(Required work)
Search each line of the data for the word "segment"; copy every line where it is found.

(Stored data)
□ □ □
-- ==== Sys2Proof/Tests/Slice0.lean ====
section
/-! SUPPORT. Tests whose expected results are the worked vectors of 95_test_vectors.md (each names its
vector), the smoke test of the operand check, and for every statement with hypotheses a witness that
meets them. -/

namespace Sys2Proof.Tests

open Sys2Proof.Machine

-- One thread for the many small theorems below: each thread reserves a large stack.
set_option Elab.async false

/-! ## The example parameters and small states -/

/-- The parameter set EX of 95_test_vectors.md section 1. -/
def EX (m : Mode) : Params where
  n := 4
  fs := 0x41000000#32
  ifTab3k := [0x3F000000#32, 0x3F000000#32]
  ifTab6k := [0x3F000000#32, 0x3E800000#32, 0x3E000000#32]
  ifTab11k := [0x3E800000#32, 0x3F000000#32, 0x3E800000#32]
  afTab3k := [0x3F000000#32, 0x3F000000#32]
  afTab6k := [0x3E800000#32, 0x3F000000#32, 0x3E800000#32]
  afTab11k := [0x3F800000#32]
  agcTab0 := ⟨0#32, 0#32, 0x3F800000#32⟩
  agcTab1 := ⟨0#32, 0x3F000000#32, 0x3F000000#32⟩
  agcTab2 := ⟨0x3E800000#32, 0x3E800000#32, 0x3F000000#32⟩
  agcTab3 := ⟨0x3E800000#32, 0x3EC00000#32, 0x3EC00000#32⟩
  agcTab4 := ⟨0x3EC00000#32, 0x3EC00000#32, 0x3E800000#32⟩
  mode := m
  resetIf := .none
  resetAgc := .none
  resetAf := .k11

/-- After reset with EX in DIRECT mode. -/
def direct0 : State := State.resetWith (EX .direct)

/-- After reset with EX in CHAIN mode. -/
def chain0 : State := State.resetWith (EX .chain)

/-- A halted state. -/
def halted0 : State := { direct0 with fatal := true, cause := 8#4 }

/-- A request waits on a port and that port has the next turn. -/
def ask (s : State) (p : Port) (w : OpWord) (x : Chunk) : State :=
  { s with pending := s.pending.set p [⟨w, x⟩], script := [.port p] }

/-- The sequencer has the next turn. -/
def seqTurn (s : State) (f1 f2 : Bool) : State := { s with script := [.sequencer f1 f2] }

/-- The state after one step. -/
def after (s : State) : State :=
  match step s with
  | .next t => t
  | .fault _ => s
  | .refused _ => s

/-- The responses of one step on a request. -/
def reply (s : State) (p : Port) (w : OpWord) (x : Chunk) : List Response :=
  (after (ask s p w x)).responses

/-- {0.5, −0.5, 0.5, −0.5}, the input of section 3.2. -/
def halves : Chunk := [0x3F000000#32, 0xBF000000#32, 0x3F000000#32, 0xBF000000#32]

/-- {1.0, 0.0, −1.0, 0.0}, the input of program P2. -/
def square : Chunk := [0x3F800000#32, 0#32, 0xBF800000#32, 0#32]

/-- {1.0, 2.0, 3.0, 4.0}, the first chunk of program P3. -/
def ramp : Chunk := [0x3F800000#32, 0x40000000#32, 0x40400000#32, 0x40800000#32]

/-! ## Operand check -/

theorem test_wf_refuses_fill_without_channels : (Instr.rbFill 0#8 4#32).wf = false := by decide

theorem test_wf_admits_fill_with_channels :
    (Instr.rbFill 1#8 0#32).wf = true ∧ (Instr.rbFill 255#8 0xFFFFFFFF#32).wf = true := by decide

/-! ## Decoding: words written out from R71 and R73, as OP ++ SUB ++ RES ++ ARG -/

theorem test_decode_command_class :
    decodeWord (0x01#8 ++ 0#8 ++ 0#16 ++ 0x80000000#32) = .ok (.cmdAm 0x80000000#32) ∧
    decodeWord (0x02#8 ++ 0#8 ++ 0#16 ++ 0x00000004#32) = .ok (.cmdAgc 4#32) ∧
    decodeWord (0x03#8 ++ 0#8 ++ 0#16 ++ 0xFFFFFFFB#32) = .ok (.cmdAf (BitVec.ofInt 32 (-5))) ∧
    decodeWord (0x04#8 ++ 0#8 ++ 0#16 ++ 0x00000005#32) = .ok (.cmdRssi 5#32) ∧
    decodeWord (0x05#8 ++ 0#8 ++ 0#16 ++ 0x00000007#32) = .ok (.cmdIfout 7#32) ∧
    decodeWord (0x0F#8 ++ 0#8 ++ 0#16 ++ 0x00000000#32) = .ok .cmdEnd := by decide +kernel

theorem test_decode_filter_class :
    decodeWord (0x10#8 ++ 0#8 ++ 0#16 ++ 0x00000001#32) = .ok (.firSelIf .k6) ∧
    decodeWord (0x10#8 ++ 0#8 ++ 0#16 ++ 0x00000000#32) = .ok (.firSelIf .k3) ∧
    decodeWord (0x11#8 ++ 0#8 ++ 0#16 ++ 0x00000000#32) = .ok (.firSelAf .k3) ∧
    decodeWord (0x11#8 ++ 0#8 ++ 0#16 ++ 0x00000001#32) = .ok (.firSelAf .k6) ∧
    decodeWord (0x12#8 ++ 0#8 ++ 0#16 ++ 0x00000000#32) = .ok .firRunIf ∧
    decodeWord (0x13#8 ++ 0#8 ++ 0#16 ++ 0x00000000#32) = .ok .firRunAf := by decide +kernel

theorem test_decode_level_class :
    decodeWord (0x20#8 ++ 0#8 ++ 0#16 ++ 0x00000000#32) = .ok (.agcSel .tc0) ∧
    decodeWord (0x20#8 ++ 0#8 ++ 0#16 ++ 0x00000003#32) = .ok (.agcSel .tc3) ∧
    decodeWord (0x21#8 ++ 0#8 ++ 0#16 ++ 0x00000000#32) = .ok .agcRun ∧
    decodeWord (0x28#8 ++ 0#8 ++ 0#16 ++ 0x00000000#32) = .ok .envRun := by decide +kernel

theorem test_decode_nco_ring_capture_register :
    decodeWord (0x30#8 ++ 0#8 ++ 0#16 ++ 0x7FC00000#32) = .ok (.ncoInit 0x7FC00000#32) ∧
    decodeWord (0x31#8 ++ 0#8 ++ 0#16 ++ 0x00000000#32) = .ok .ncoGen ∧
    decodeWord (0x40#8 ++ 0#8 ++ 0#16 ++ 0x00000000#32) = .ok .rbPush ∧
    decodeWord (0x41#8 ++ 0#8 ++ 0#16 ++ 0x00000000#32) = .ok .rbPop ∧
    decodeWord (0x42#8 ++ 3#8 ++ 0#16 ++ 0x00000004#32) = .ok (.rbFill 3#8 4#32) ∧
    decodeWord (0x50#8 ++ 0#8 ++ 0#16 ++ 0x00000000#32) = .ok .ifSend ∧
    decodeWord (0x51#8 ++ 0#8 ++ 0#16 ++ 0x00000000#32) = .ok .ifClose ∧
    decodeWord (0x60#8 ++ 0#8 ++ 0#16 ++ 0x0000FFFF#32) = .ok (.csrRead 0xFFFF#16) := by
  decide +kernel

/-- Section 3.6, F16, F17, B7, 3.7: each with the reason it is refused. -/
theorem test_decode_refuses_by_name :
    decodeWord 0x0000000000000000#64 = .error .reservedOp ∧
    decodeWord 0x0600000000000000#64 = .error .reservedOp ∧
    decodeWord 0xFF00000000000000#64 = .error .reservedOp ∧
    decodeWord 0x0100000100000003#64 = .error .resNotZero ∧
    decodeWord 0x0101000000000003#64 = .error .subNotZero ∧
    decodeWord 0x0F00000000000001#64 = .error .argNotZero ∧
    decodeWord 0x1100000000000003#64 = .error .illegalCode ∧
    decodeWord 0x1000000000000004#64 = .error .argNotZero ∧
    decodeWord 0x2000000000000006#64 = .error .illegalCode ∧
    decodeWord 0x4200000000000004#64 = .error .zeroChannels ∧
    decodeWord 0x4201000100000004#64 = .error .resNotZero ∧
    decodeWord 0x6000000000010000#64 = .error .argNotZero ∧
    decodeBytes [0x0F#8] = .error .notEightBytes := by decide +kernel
□ □ □
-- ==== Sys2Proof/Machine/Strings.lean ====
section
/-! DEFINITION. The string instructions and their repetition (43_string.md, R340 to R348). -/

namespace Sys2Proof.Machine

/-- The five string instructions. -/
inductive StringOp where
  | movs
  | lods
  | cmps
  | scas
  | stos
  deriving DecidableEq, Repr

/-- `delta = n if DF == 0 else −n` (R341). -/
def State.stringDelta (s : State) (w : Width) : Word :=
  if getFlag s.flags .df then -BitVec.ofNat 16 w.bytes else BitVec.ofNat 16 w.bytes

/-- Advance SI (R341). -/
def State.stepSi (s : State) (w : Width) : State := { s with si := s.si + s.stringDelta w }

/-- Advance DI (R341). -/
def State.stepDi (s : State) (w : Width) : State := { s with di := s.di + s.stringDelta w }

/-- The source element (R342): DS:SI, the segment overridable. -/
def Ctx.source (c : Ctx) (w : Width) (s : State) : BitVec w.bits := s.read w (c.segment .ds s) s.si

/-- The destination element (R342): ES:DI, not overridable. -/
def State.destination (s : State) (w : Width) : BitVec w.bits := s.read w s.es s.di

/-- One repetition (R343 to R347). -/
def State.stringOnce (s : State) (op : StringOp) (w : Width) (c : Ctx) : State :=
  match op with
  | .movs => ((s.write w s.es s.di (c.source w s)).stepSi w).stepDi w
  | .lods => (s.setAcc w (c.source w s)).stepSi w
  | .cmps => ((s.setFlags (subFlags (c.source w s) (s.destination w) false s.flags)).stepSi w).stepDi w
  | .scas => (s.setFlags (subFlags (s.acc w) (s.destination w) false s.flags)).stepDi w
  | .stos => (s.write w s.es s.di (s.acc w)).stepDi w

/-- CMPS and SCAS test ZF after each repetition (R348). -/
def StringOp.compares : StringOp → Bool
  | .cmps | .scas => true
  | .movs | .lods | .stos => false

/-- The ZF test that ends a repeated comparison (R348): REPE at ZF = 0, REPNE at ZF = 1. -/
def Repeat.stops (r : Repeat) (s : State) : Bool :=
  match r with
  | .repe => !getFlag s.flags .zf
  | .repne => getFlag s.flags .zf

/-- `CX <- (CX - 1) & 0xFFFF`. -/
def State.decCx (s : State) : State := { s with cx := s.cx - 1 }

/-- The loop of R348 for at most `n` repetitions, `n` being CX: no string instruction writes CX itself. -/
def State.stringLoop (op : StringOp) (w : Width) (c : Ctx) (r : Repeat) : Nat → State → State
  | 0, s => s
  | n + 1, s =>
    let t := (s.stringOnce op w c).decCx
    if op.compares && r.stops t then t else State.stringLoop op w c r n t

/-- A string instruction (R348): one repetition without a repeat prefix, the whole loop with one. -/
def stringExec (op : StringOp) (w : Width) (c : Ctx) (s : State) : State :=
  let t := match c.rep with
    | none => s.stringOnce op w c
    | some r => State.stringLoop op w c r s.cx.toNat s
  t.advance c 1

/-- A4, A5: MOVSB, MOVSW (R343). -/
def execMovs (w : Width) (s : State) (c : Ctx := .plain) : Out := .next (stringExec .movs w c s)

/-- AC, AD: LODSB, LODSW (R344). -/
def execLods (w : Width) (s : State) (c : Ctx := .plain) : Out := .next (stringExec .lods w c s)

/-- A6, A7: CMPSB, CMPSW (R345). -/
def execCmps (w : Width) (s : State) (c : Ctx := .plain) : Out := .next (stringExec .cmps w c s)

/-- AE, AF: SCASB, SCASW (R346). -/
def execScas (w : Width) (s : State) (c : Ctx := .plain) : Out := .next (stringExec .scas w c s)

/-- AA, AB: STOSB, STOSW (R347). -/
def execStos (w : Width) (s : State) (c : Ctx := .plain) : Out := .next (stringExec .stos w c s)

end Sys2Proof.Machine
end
□ □ □
(Task answer)
/-- The source element (R342): DS:SI, the segment overridable. -/
def Ctx.source (c : Ctx) (w : Width) (s : State) : BitVec w.bits := s.read w (c.segment .ds s) s.si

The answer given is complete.